正是柳絮纷飞的季节,明明是清晨,却是一派暮光的景象。秦沁着一件奶白色的大披风,在路边的短亭等着吴月白的车驾。
越王本就高冷。没想到,居然是一个送行的人也没有。
萧望之真是多心了,那样目中无人的越王,怎么可能会结党营私呢?等了小半个时辰,看到了打着旗帜的队伍。
车驾只消半刻就到了秦沁这边。
吴月白倒是换了紫色的藩王朝服,上面绣的倒不是像宁王和燕王那样的蟒。而是麒麟,就像是承影面具上那样的麒麟。
用的是银线,瞬间就把暮光引到了晨曦。
“没想到,皇后居然亲自前来送别。”吴月白下轿看到了秦沁,原本吃惊,但是很快便是又释然了。

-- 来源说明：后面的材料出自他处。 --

-- ==== Sys2Proof/Machine/State.lean ====
section
/-! DEFINITION. Everything the spec gives the machine to hold (R21 to R31), the traces and queues of the host agents,
the reasons a step can stop, and the state right after reset. -/

namespace Sys2Proof.Machine

/-- The `STATE` field of STATUS (R26).  BUSY stands only inside a step: a step is one transition here (log entry 4). -/
inductive RunState where
  | ready
  | busy
  | waitInput
  | halted
  | faulted
deriving DecidableEq, Repr

/-- The `CAUSE` field of STATUS (R28). -/
inductive Cause where
  | none
  | invalidAddress
  | invalidInstruction
  | invalidInput
  | divideByZero
  | overflow
  | memoryRange
deriving DecidableEq, Repr

/-- The result codes of a load (R90). -/
inductive LoadCode where
  | ok
  | badLength
  | lengthMismatch
  | notNumeric
  | imageTooLarge
  | busy
deriving DecidableEq, Repr

/-- One transaction of a host agent (R35). -/
inductive HostEvent where
  /-- the driving loop's STEP (R112) -/
  | step
  /-- RESET (R220) -/
  | reset
  /-- the input source delivers a line, asked for or not (R125, R129) -/
  | inResp (line : Line)
  /-- the loader converts the lines and asks for LoadImage of the result (R84, R89) -/
  | loadProgram (lines : List Line)
  /-- HostRead of one cell (R55) -/
  | hostRead (a : Nat)
  /-- a read of `pc`, `ACC`, `IR` and `STATUS` (R32) -/
  | readRegs
deriving DecidableEq, Repr

/-- What the host gets back from a transaction (R35). -/
inductive HostReply where
  /-- the result of a load (R90) -/
  | load (code : LoadCode)
  /-- the word HostRead returns (R55) -/
  | word (v : Word)
  /-- HostRead refused because a step is in progress (R55) -/
  | readBusy
  /-- the four registers the host may read at any time (R32) -/
  | regs (pc : Nat) (acc ir : Word) (status : BitVec 8)
deriving DecidableEq, Repr

/-- Memory as data: the cells that do not hold 0, in one canonical form (`Memory.wf`).  An unlisted cell holds 0, as
R57 says of power-on.  The cell is the spec's smallest unit, a whole word (R54): log entry 3. -/
abbrev Memory := List (Nat × Word)

/-- Why the machine model stops.  CORE's own faults (R190) are not here: their entry is described (R193) and is a next
state with STATE = FAULTED. -/
inductive Fault where
  /-- Raised by the host transaction HostRead for a cell `a >= CAP`: R55 gives HostRead for `a < CAP` only, and the
  cell does not exist (R31).  No instruction raises it.  Safe: the model stops.  Log entry 8. -/
  | hostReadOutside (a : Nat)
deriving DecidableEq, Repr

/-- Why an instruction has no meaning.  No arm of `exec` and no meaning raises one. -/
inductive Refusal where
  /-- An instruction with no meaning in the model.  Raised by nobody: every instruction has its meaning.  Safe. -/
  | notModelled (mnemonic : String)
deriving DecidableEq, Repr

/-- The state of CORE, its memory, and what the host agents have queued or been handed. -/
structure State where
  /-- the parameters `W`, `CAP`, `BOUND` (R8): set at construction, changed by no step (log entry 1) -/
  cfg : Config
  /-- the program counter (R22) -/
  pc : Nat
  /-- the accumulator `ACC` (R21) -/
  acc : Word
  /-- the instruction register `IR` (R24) -/
  ir : Word
  /-- the value `IR` held when the step in progress started, which is what the host reads meanwhile (R32, D31; the fetch
  itself overwrites `IR`, R101); `none` when no step is in progress.  Log entry 15 -/
  irAtStart : Option Word
  /-- `STATUS.STATE` (R26, R27) -/
  runState : RunState
  /-- `STATUS.CAUSE` (R27, R28) -/
  cause : Cause
  /-- the pending input request `INPEND` (R29); its target address is the operand of `ir` -/
  inpend : Bool
  /-- the memory (R31, R50) -/
  mem : Memory
  /-- the output trace: the lines handed to the output sink, oldest first (R130) -/
  out : List Line
  /-- the lines the input source answers at once when asked, oldest first (R10, R128); log entry 6 -/
  inputs : List Line
  /-- the host transactions to come, oldest first; when there is none the driving loop STEPs; log entry 5 -/
  hostq : List HostEvent
  /-- what host transactions have returned, oldest first; log entry 13 -/
  replies : List HostReply
deriving DecidableEq, Repr

/-- R222: the power-on state of a machine built with the parameters `c`: R38's reset values and every cell 0. -/
def State.powerOn (c : Config) : State :=
  { cfg := c, pc := 0, acc := 0, ir := 0, irAtStart := none, runState := .ready, cause := .none, inpend := false,
    mem := [],
    out := [], inputs := [], hostq := [], replies := [] }

/-- The machine right after power-on and reset, at the default parameters of R8 (R38, R220, R222). -/
def State.reset : State := State.powerOn Config.default

/-- The result of a meaning or of a step. -/
abbrev Result := Host.Outcome State Fault Refusal

end Sys2Proof.Machine
end

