-- ==== Sys2Proof/Machine/Io.lean ====
section
/-! DEFINITION. READ and WRITE (R120 to R122), and the rest of a READ once its line is there (R125, R66). -/

namespace Sys2Proof.Machine

/-- "The rest of that same step: parse, bounds-write, increment" (R66, R121): the line is parsed first, so INVALID_INPUT
comes before MEMORY_RANGE (R196). -/
def finishRead (a : Nat) (line : Line) (s : State) : Result :=
  match parseInt s.cfg line with
  | none => raise .invalidInput s
  | some v => checkedWriteCommit a v s

/-- READ (R120).  The request is issued (R125); if the input source answers at once the same step goes on with that
line, else the step is suspended in WAIT_INPUT, and `resumeRead` ends it when a line comes (log entry 6). -/
def execRead (a : Nat) (s : State) : Result :=
  match s.inputs with
  | [] => .next s.requestInput
  | line :: rest => finishRead a line (s.setInputs rest).requestInput.acceptInput

/-- `InResp(line)` for the READ in progress (R125): its target is the operand of `IR` (R29). -/
def resumeRead (line : Line) (s : State) : Result :=
  finishRead (operandOf s.ir) line s.acceptInput

/-- WRITE (R122). -/
def execWrite (a : Nat) (s : State) : Result :=
  checkedRead a s fun v => .next (s.emit (outputLine v)).commitSeq

end Sys2Proof.Machine
end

“沁如来送舅舅,天经地义。”秦沁心里对吴月白觉得亲切,那样温柔而且沉静。
“也是,丞相府上现在热闹了。北辰占卜说本王今天见不到皇后,没想到见到了。皇后的命数难以预测。”吴月白笑的高深莫测。
“舅舅消息真是灵通。沁如都有些自叹不如呢。宁王可是送了爹爹一份好礼,沁如还不知道应该怎么感谢宁王殿下。”不过,丞相府上热闹,可是给秦沁省了不少心。

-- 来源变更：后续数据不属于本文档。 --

-- ==== Sys2Proof/Tests/Slice0.lean ====
section
/-! SUPPORT. The model's own tests.  Expected results are the spec's: the vector ids S, DE, LD, PI, DC, IO, LS, AR, CT, FA,
RS are those of 95_test_vectors.md.  Then one witness theorem for each statement that has hypotheses, at the values
where its clauses meet. -/

namespace Sys2Proof.Tests

open Sys2Proof Sys2Proof.Machine

/-! ### Helpers -/

/-- The next state of a result, if it is one. -/
def nextOf : Result → Option State
  | .next t => some t
  | .fault _ => none
  | .refused _ => none

/-- `pc`, `ACC` and STATUS after a step. -/
def seen (r : Result) : Option (Nat × Word × BitVec 8) := (nextOf r).map fun t => (t.pc, t.acc, t.status)

/-- One cell after a step. -/
def cellOf (r : Result) (a : Nat) : Option Word := (nextOf r).map fun t => t.cell a

/-- The output trace after a step. -/
def outOf (r : Result) : Option (List Line) := (nextOf r).map State.out

/-- Power-on, then `pc`, `ACC` and the listed cells. -/
def st (pc : Nat) (acc : Word) (cells : List (Nat × Word)) : State :=
  { State.reset with pc := pc, acc := acc, mem := cells }

/-- The same with CAP = 100 below BOUND = 250. -/
def stC (pc : Nat) (acc : Word) (cells : List (Nat × Word)) : State :=
  { State.powerOn { w := 64, cap := 100, bound := 250 } with pc := pc, acc := acc, mem := cells }

/-- READ 200 waiting for its line (IO1). -/
def waiting : State := { st 0 0 [(0, 10200)] with
  ir := 10200, irAtStart := some 0, runState := .waitInput, inpend := true }

/-- A waiting READ whose operand is past CAP (IO9). -/
def waitingC : State := { stC 0 0 [(0, 10150)] with
  ir := 10150, irAtStart := some 0, runState := .waitInput, inpend := true }

def halted : State := { st 250 0 [(6, 43000)] with ir := 43000, runState := .halted }

def faulted : State := { st 1 7 [(1, 32004)] with ir := 32004, runState := .faulted, cause := .divideByZero }

def line5 : Line := ['5']
def lineX : Line := ['x']

/-! ### WellFormed: the one check, on each side of its edge -/

theorem test_wellFormed_accepts_999 : (Instr.read 999).WellFormed ∧ (Instr.halt 0).WellFormed := by decide
theorem test_wellFormed_refuses_1000 : ¬ (Instr.read 1000).WellFormed ∧ ¬ (Instr.write 1000).WellFormed ∧
    ¬ (Instr.load 1000).WellFormed ∧ ¬ (Instr.store 1000).WellFormed ∧ ¬ (Instr.add 1000).WellFormed ∧
    ¬ (Instr.subtract 1000).WellFormed ∧ ¬ (Instr.divide 1000).WellFormed ∧ ¬ (Instr.multiply 1000).WellFormed ∧
    ¬ (Instr.branch 1000).WellFormed ∧ ¬ (Instr.branchneg 1000).WellFormed ∧ ¬ (Instr.branchzero 1000).WellFormed ∧
    ¬ (Instr.halt 1000).WellFormed := by decide
theorem test_config_wf : Config.default.wf ∧ ¬ ({ Config.default with w := 20 } : Config).wf ∧
    ¬ ({ Config.default with cap := 0 } : Config).wf ∧ ¬ ({ Config.default with bound := 0 } : Config).wf := by decide
theorem test_pcw_250 : Config.default.pcw = 8 := by decide

/-! ### Decode: each row of R80's canonical-word column, digit by digit -/

/-- The word written `d5 d4 d3 d2 d1 d0` in decimal. -/
def digits6 (d5 d4 d3 d2 d1 d0 : Nat) : Word :=
  (d5 * 100000 + d4 * 10000 + d3 * 1000 + d2 * 100 + d1 * 10 + d0 : Nat)

theorem test_decode_read : decode (digits6 0 1 0 0 0 7) = .instr (.read 7) := by decide
theorem test_decode_write : decode (digits6 0 1 1 0 0 9) = .instr (.write 9) := by decide
theorem test_decode_load : decode (digits6 0 2 0 2 4 9) = .instr (.load 249) := by decide
theorem test_decode_store : decode (digits6 0 2 1 0 1 3) = .instr (.store 13) := by decide
theorem test_decode_add : decode (digits6 0 3 0 0 2 0) = .instr (.add 20) := by decide
theorem test_decode_subtract : decode (digits6 0 3 1 0 5 6) = .instr (.subtract 56) := by decide
theorem test_decode_divide : decode (digits6 0 3 2 1 5 0) = .instr (.divide 150) := by decide
theorem test_decode_multiply : decode (digits6 0 3 3 0 3 1) = .instr (.multiply 31) := by decide
theorem test_decode_branch : decode (digits6 0 4 0 0 1 7) = .instr (.branch 17) := by decide
theorem test_decode_branchneg : decode (digits6 0 4 1 0 2 0) = .instr (.branchneg 20) := by decide
theorem test_decode_branchzero : decode (digits6 0 4 2 0 0 2) = .instr (.branchzero 2) := by decide
theorem test_decode_halt : decode (digits6 0 4 3 9 9 9) = .instr (.halt 999) := by decide

/-- DE2, DE4: the sign is ignored. -/
theorem test_decode_negative : decode (-10007) = .instr (.read 7) ∧ decode (-43000) = .instr (.halt 0) := by decide

/-- DE9, DE10, DE11, DE12, DE14, DE17 and R82: invalid words, the magnitude of the least word exact. -/
theorem test_decode_invalid : decode 100007 = .undefinedOpcode 100 ∧ decode 0 = .undefinedOpcode 0 ∧
    decode 5 = .undefinedOpcode 0 ∧ decode 44000 = .undefinedOpcode 44 ∧ decode 19100 = .undefinedOpcode 19 ∧
    decode (-9223372036854775808) = .undefinedOpcode 9223372036854775 ∧
    operandOf (-9223372036854775808) = 808 := by decide

/-- The bits of 10007, and those of -10007 in 64 bits (R11). -/
theorem test_decodeTableWord : decodeTableWord 16 0b0010011100010111 = some (.read 7) ∧
    decodeTableWord 64 0xFFFFFFFFFFFFD8E9 = some (.read 7) ∧ decodeTableWord 16 0 = none := by decide

/-- `withFetchWord` makes the next step after reset run the word. -/
theorem test_withFetchWord_runs : seen (step (State.reset.withFetchWord 16 20000)) = some (1, 20000, 0x00#8) := by
  decide

/-! ### One step of each instruction -/

/-- S9: the line is there. -/
theorem test_read_stores : cellOf (step { st 0 9 [(0, 10200)] with inputs := [line5] }) 200 = some 5 := by decide

/-- IO1: it is not. -/
theorem test_read_waits : seen (step (st 0 9 [(0, 10200)])) = some (0, 9, 0x02#8) := by decide

/-- S10. -/
theorem test_read_invalid_input :
    seen (step { st 0 9 [(0, 10200), (200, 77)] with inputs := [lineX] }) = some (0, 9, 0x34#8) := by decide

/-- IO10, FA4: the parse comes before the range check; IO9: a parsed line then faults on the range. -/
theorem test_read_parse_before_range :
    seen (step { waitingC with hostq := [.inResp lineX] }) = some (0, 0, 0x34#8) ∧
    seen (step { waitingC with hostq := [.inResp line5] }) = some (0, 0, 0x64#8) := by decide

/-- IO2, with a STEP that has to wait queued before the line (R113). -/
theorem test_waiting_read_resumes :
    (nextOf (step { waiting with hostq := [.step, .inResp line5] })).map (fun t => (t.cell 200, t.pc, t.hostq)) =
      some (5, 1, [.step]) := by decide

/-- S11. -/
theorem test_write_positive : outOf (step (st 0 0 [(0, 11009), (9, 9007)])) =
    some [['O', 'u', 't', 'p', 'u', 't', ':', ' ', '9', '0', '0', '7']] := by decide

/-- IO12. -/
theorem test_write_negative : outOf (step (st 0 0 [(0, 11009), (9, -18)])) =
    some [['O', 'u', 't', 'p', 'u', 't', ':', ' ', '-', '1', '8']] := by decide

/-- LS1 and LS10. -/
theorem test_load_keeps_sign : seen (step (st 0 7 [(0, 20012), (12, -40)])) = some (1, -40, 0x00#8) := by decide

/-- CT16: running off the end halts with no line. -/
theorem test_load_at_last_address : seen (step (st 249 5 [(249, 20000)])) = some (250, 0, 0x03#8) ∧
    outOf (step (st 249 5 [(249, 20000)])) = some [] := by decide

/-- LS3. -/
theorem test_store : cellOf (step (st 0 (-40) [(0, 21013)])) 13 = some (-40) := by decide

/-- LS5: STORE over itself with 0; memory stays in its canonical form. -/
theorem test_store_itself : (nextOf (step (st 4 0 [(4, 21004)]))).map (fun t => (t.mem, t.pc)) = some ([], 5) := by
  decide

/-- AR1 and AR5. -/
theorem test_add : seen (step (st 0 5 [(0, 30020), (20, -8)])) = some (1, -3, 0x00#8) ∧
    seen (step (st 0 (-9223372036854775808) [(0, 30020), (20, 9223372036854775807)])) = some (1, -1, 0x00#8) := by
  decide

/-- AR3, AR4. -/
theorem test_add_overflows :
    seen (step (st 0 9223372036854775807 [(0, 30020), (20, 1)])) = some (0, 9223372036854775807, 0x54#8) ∧
    seen (step (st 0 (-9223372036854775808) [(0, 30020), (20, -1)])) =
      some (0, -9223372036854775808, 0x54#8) := by decide

/-- AR6 (S1) and AR7: the order is `ACC - M[a]`. -/
theorem test_subtract : seen (step (st 0 10045 [(0, 31056), (56, 1234)])) = some (1, 8811, 0x00#8) ∧
    seen (step (st 0 3 [(0, 31020), (20, 10)])) = some (1, -7, 0x00#8) := by decide

/-- AR8, AR9. -/
theorem test_subtract_edges :
    seen (step (st 0 0 [(0, 31020), (20, -9223372036854775808)])) = some (0, 0, 0x54#8) ∧
    seen (step (st 0 (-1) [(0, 31020), (20, -9223372036854775808)])) = some (1, 9223372036854775807, 0x00#8) := by
  decide

/-- AR12, AR13, AR14: truncation toward zero. -/
theorem test_divide_truncates : seen (step (st 0 (-7) [(0, 32020), (20, 2)])) = some (1, -3, 0x00#8) ∧
    seen (step (st 0 7 [(0, 32020), (20, -2)])) = some (1, -3, 0x00#8) ∧
    seen (step (st 0 (-7) [(0, 32020), (20, -2)])) = some (1, 3, 0x00#8) := by decide

/-- AR17, AR19, AR33: divide by zero, the one overflow, and the range check before both. -/
theorem test_divide_faults : seen (step (st 0 5 [(0, 32020)])) = some (0, 5, 0x44#8) ∧
    seen (step (st 0 (-9223372036854775808) [(0, 32020), (20, -1)])) =
      some (0, -9223372036854775808, 0x54#8) ∧
    seen (step (stC 0 5 [(0, 32150)])) = some (0, 5, 0x64#8) := by decide

/-- AR23, AR24. -/
theorem test_multiply : seen (step (st 0 (-3) [(0, 33020), (20, 4)])) = some (1, -12, 0x00#8) ∧
    seen (step (st 0 (-3) [(0, 33020), (20, -4)])) = some (1, 12, 0x00#8) := by decide

/-- AR27, AR28. -/
theorem test_multiply_edges : seen (step (st 0 (2 ^ 31) [(0, 33020), (20, 2 ^ 32)])) = some (0, 2 ^ 31, 0x54#8) ∧
    seen (step (st 0 (-2 ^ 31) [(0, 33020), (20, 2 ^ 32)])) = some (1, -9223372036854775808, 0x00#8) := by decide

/-- CT1, CT3. -/
theorem test_branch : seen (step (st 3 0 [(3, 40017)])) = some (17, 0, 0x00#8) ∧
    seen (step (st 3 0 [(3, 40250)])) = some (3, 0, 0x14#8) := by decide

吴月白拂过秦沁发上的柳絮,然后说:“那八名美人,是本王送的。”
“舅舅做的?”秦沁惊讶了一下。越王的手伸的这样长,怪不得,萧望之对他如此的忌惮。
“任何冒犯家姐的人,都要死。沁如,你以后不论是遇到了什么样的麻烦,本王绝不会袖手旁观。以江南越地之力,皇帝必然会一生把你奉若珍宝。”
这样近的距离,秦沁却感觉心脏漏跳了一拍。江南越王,原来已经和宁王有了联系。虽然没有人来送别,但是,这身后却不知道有多少潜伏的实力。
放眼望去,有一种草木皆兵的即视感。
花见备下了酒菜,但是端出来就被柳絮淹没了。这酒水是喝不成了,不过,远处却是有人策马而来,激起一路烟尘。
一行两骑,秦沁眯着眼睛,认出来那是沈星河和岳子詹。
怎么看怎么像是两口子,偏偏大齐一朝最忌讳的就是官员之间相互勾结。要是赐婚,就要辞官,沈星河的仕途还在上升期间,无论如何都是不能辞官的。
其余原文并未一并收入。